Problem description:
From the entries below, list each line with "Machine".

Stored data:

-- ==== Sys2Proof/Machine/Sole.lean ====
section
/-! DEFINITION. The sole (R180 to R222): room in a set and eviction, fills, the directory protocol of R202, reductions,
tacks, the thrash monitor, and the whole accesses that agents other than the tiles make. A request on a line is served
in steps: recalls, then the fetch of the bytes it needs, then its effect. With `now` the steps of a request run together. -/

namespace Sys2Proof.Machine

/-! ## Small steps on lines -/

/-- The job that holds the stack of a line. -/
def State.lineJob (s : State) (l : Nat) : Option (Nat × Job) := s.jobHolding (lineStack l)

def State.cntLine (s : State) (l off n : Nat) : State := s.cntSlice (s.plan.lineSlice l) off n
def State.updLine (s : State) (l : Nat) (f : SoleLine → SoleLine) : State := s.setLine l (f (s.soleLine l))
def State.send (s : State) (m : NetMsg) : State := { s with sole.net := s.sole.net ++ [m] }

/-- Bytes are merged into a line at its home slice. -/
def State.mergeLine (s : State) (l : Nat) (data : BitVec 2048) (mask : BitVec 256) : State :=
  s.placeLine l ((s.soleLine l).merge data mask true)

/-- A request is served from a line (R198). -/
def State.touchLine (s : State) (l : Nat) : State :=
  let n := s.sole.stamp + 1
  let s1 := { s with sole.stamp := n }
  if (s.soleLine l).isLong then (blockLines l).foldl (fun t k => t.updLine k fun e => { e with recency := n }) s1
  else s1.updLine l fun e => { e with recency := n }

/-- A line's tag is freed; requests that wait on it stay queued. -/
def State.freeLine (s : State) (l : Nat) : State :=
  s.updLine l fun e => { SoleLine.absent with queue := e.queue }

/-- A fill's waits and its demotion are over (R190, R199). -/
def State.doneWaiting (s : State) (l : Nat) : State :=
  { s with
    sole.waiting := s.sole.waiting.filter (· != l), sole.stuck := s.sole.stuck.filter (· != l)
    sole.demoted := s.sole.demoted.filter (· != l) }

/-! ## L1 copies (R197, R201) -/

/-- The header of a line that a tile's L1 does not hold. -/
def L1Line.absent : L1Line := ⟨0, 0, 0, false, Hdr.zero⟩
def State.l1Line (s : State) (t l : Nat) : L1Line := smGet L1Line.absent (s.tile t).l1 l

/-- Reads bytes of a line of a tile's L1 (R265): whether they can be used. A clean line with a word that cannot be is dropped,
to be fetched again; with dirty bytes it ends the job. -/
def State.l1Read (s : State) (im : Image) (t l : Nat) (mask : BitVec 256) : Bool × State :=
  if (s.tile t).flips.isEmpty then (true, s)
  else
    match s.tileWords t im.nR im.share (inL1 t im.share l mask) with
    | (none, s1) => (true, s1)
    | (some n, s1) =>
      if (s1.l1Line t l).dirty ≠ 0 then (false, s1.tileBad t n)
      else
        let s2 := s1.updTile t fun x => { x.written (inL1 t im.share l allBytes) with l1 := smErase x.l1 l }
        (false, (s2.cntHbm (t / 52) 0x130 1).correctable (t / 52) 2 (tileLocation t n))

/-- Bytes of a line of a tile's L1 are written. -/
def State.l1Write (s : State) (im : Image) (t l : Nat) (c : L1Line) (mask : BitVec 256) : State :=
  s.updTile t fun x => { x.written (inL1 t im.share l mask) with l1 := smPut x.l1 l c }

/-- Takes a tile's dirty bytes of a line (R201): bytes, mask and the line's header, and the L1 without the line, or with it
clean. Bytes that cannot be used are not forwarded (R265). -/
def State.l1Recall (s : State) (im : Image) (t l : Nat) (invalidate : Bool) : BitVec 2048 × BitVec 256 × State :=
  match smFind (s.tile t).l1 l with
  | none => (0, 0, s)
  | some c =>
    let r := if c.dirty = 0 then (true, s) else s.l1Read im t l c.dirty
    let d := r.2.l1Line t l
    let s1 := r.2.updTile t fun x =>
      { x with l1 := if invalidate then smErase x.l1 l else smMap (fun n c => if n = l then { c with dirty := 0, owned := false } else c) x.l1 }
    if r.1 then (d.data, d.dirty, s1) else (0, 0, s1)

...

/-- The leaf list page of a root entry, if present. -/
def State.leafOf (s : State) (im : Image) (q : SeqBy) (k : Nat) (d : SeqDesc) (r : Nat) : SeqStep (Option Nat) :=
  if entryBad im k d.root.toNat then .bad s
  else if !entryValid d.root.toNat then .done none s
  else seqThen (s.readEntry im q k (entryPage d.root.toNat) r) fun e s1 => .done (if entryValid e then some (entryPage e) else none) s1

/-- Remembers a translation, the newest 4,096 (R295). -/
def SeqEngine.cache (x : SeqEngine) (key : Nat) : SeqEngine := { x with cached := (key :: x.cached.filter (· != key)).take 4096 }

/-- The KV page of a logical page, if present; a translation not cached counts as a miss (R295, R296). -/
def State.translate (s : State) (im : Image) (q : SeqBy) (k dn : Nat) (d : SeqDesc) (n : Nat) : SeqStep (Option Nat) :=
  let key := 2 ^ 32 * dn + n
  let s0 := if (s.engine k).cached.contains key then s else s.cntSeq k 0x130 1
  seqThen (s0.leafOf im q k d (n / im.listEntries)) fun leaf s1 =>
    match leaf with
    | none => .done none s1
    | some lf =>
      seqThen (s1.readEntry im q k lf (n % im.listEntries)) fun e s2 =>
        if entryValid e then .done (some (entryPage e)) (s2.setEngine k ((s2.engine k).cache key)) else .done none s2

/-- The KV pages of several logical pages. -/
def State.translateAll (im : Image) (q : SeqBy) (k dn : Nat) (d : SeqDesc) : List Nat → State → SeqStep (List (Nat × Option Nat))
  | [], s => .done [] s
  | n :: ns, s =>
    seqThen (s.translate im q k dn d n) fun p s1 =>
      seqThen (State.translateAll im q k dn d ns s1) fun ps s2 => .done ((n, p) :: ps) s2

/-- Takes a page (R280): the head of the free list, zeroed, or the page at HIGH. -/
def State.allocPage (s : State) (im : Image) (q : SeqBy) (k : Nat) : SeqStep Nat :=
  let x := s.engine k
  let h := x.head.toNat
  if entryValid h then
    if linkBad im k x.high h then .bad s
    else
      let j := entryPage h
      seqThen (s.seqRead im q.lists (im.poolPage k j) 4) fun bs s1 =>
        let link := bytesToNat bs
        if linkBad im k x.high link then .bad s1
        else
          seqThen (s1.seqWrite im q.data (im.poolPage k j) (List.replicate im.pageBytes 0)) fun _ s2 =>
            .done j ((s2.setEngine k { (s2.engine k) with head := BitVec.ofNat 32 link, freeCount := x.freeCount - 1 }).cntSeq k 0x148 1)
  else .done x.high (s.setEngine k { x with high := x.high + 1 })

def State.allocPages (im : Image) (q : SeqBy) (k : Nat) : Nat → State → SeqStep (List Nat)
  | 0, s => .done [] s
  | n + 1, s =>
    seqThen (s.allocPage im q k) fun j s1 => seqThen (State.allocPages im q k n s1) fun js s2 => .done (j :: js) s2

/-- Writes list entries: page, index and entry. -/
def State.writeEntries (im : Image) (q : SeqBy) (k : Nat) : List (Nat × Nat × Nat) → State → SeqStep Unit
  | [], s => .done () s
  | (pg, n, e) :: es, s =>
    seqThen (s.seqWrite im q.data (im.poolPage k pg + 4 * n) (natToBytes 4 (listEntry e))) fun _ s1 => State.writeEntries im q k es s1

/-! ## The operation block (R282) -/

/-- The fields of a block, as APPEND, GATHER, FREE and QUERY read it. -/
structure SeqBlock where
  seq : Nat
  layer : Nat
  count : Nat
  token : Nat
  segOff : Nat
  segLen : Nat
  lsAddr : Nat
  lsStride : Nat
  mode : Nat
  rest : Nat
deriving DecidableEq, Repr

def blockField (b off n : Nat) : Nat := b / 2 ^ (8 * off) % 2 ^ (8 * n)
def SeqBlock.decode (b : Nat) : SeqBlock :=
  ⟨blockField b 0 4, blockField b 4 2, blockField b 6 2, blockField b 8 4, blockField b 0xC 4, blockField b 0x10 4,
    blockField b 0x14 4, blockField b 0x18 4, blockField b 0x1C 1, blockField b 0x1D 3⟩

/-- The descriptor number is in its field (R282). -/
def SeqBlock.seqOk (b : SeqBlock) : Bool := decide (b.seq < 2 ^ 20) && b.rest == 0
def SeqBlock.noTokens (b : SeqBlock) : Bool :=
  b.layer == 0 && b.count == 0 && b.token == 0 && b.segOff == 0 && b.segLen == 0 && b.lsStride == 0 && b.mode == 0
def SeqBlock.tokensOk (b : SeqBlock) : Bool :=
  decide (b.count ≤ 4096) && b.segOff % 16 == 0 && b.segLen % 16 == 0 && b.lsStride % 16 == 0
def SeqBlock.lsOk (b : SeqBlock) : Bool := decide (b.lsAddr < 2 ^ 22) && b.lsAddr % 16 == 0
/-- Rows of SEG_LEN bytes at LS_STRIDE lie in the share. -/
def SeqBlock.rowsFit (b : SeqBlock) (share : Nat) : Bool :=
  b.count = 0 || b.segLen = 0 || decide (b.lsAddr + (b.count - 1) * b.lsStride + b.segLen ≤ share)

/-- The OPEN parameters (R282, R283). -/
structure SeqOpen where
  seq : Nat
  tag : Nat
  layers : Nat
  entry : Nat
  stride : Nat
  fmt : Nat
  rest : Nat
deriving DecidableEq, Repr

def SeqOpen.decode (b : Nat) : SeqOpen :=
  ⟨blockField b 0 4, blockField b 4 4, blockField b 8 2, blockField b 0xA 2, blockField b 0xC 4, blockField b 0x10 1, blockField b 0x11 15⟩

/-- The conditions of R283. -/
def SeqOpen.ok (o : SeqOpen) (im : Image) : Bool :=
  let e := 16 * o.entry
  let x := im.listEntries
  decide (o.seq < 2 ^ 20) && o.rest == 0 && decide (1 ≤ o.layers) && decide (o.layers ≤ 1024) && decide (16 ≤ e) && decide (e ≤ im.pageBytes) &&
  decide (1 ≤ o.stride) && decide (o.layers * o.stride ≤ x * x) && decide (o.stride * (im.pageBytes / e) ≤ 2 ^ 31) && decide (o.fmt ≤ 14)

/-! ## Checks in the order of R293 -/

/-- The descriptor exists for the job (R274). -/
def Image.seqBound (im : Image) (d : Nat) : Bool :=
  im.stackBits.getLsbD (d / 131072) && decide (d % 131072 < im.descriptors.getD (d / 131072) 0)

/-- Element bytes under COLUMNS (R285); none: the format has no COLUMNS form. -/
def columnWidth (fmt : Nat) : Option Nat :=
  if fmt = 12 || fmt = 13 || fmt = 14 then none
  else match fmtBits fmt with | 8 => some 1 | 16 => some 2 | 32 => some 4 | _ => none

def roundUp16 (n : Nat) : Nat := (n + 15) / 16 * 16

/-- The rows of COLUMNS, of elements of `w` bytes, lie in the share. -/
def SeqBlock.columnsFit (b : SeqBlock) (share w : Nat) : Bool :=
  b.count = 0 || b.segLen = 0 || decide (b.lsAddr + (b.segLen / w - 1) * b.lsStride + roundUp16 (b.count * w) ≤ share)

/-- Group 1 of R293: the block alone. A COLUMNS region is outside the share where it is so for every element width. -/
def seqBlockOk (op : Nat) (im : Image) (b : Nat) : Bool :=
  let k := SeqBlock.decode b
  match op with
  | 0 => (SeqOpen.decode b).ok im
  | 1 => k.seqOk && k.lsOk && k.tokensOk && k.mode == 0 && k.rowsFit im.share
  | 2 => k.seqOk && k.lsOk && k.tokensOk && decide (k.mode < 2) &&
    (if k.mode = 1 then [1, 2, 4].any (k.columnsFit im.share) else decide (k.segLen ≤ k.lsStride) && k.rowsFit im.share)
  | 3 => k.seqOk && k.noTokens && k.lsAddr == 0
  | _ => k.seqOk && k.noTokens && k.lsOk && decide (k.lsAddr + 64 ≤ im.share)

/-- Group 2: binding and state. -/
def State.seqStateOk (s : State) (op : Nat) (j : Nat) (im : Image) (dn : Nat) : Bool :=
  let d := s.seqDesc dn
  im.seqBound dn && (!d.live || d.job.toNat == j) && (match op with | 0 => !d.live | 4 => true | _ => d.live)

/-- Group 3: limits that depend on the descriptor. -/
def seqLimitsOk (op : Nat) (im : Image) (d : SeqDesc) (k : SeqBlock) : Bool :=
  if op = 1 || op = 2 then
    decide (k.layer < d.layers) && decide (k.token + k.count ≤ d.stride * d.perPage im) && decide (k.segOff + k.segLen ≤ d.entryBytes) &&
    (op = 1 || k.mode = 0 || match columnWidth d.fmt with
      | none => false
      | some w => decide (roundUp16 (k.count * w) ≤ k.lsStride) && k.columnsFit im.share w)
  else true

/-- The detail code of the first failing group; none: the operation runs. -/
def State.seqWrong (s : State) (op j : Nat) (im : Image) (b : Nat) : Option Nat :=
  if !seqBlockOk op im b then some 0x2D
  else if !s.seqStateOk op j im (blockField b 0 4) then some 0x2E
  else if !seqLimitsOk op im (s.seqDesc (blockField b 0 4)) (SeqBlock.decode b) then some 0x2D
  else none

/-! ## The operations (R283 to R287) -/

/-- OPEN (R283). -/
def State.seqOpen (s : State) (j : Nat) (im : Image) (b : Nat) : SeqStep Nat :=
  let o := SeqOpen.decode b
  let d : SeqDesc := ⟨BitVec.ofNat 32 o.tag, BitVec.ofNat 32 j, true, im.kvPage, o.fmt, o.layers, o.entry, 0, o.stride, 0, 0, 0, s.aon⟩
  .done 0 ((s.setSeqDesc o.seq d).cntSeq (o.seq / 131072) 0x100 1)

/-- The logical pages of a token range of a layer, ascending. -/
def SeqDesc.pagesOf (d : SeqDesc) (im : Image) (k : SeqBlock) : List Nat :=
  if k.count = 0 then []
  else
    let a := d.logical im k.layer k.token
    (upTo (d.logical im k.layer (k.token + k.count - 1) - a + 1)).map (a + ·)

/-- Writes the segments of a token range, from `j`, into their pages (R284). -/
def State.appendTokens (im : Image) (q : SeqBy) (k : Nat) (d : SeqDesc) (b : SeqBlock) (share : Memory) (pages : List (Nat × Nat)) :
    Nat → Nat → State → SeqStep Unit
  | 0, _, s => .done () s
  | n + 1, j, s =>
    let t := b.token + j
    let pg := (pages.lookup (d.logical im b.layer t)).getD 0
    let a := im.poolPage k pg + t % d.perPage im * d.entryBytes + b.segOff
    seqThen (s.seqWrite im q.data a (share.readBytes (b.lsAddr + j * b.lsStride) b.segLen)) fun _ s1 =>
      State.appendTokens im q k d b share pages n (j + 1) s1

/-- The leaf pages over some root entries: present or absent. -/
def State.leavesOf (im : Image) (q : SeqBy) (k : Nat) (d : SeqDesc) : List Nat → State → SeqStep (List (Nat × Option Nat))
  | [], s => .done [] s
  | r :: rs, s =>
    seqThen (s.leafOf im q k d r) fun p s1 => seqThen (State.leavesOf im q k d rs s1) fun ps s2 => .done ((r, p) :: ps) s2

Written response:
-- ==== Sys2Proof/Machine/Sole.lean ====
namespace Sys2Proof.Machine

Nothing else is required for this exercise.